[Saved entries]
=== Begin Enclosure ===

-- ==== Sys2Proof/Machine/Ops.lean ====
section
/-! DEFINITION. The shared operations: taking an input, responding, raising an error, and the bit operators the
sub-units are built from. -/

namespace Sys2Proof.Machine

open Sys2Proof.Config

/-- One reply on the response ports, "produced once per command" (10_state.md R28); nothing else changes (R20, R48). -/
def State.respond (s : State) (r : Response) : State :=
  { s with outputs := some r, trace := s.trace ++ [r] }

/-- `respond ok(r)` (00_scope.md R14). -/
def State.respondOk (s : State) (r : Result) : State := s.respond (.ok r)

/-- The response an error is (R200). -/
def ErrorCause.response : ErrorCause → Response
  | .indexOutOfRange => .indexOutOfRange
  | .illegalCommand => .illegalCommand

/-- The ONE way an error is taken (60_exceptions.md R206, R207): the response carries the STATUS and no result; no
state is saved, no mode changes, control goes nowhere. There is no return from it (R208). -/
def State.raise (s : State) (e : ErrorCause) : State := s.respond e.response

/-- One free value has been drawn (40_bit_field.md R100, entry 4). -/
def State.drew (s : State) : State := { s with draws := s.draws + 1 }

/-- The block takes the command from the host: its values stand on the input ports (R27). -/
def State.take (s : State) (c : Command) (rest : List HostInput) : State :=
  { s with ports := c, pending := rest }

/-- The reset line goes active: the response ports hold unspecified values from here to the first response (R30,
R231), and responses already given stay given. There is no state to clear (R230). -/
def State.assertReset (s : State) (rest : List HostInput) : State :=
  { s with pending := rest, resetAsserted := true, outputs := none }

/-- The reset line goes active with the command in flight: it has taken the ports and gets no response, and the host
must issue it again (R231, 92 D25, entry 9). -/
def State.cutOff (s : State) (c : Command) (rest : List HostInput) : State := (s.take c rest).assertReset rest

/-- The reset line goes inactive; nothing has to be initialised (R232). -/
def State.releaseReset (s : State) (rest : List HostInput) : State :=
  { s with pending := rest, resetAsserted := false }

/-- The host issues a command, behind those it has issued before (R22); a string longer than STR_CAP cannot be put on
port S (30_encoding.md R67). -/
def State.issue (s : State) (c : Command) : Option State :=
  if c.fits s.params.strCap then some { s with pending := s.pending ++ [.command c] } else none

/-- The host asserts reset now, ahead of every input it has not seen taken: the command in flight is cut off, and the
commands behind it come under reset (R231, 92 D25, entry 9). -/
def State.cutByReset (s : State) : State :=
  match s.pending with
  | [] => { s with pending := [.assertReset] }
  | .command c :: rest => { s with pending := .cutOff c :: rest }
  | .assertReset :: rest => { s with pending := .assertReset :: rest }
  | .cutOff c :: rest => { s with pending := .cutOff c :: rest }
  | .releaseReset :: rest => { s with pending := .assertReset :: .releaseReset :: rest }

/-- `(v >> pos) & 1` (R101). -/
def bitAt {n : Nat} (v : BitVec n) (pos : Nat) : BitVec 1 := ((v >>> pos) &&& 1#n).setWidth 1

/-- `v | (1 << pos)` (R102). -/
def setBitAt {n : Nat} (v : BitVec n) (pos : Nat) : BitVec n := v ||| (1#n <<< pos)

/-- `v & ~(1 << pos)`, the complement inside W bits (R103). -/
def unsetBitAt {n : Nat} (v : BitVec n) (pos : Nat) : BitVec n := v &&& ~~~(1#n <<< pos)

/-- `v XOR (1 << pos)` (R104). -/
def toggleBitAt {n : Nat} (v : BitVec n) (pos : Nat) : BitVec n := v ^^^ (1#n <<< pos)

/-- The command with pos in [0, W) answers `inRange pos`; outside, R100: under `draw` STATUS is OK with the free
value, under `fault` the model records the misuse. -/
def bitCommand (w : Width) (inRange : Nat → Result) (free : Result) (s : State) :
    Host.Outcome State Fault Refusal :=
  if PosInRange w s.ports.pos then .next (s.respondOk (inRange s.ports.pos.toNat))
  else
    match s.params.oobPosPolicy with
    | .draw => .next (s.drew.respondOk free)
    | .fault => .fault .posMisuse

/-- The three commands that return the value with one bit changed (R102 to R104). -/
def changeBit (op : BitChange) {n : Nat} (v : BitVec n) (pos : Nat) : BitVec n :=
  match op with
  | .set => setBitAt v pos
  | .unset => unsetBitAt v pos
  | .toggle => toggleBitAt v pos

/-- The shared body of setbitat, unsetbitat and togglebitat. -/
def changeCommand (op : BitChange) (w : Width) (s : State) : Host.Outcome State Fault Refusal :=
  bitCommand w (fun pos => .word w (changeBit op (s.ports.value w) pos))
    (.word w (freeWord s.draws op w (s.ports.value w) s.ports.pos)) s

end Sys2Proof.Machine
end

=== End Enclosure ===

## EXERCISE DETAILS
Pull together all lines from the data that mention the word "some".

## EXPECTED ANSWER
  { s with outputs := some r, trace := s.trace ++ [r] }
  if c.fits s.params.strCap then some { s with pending := s.pending ++ [.command c] } else none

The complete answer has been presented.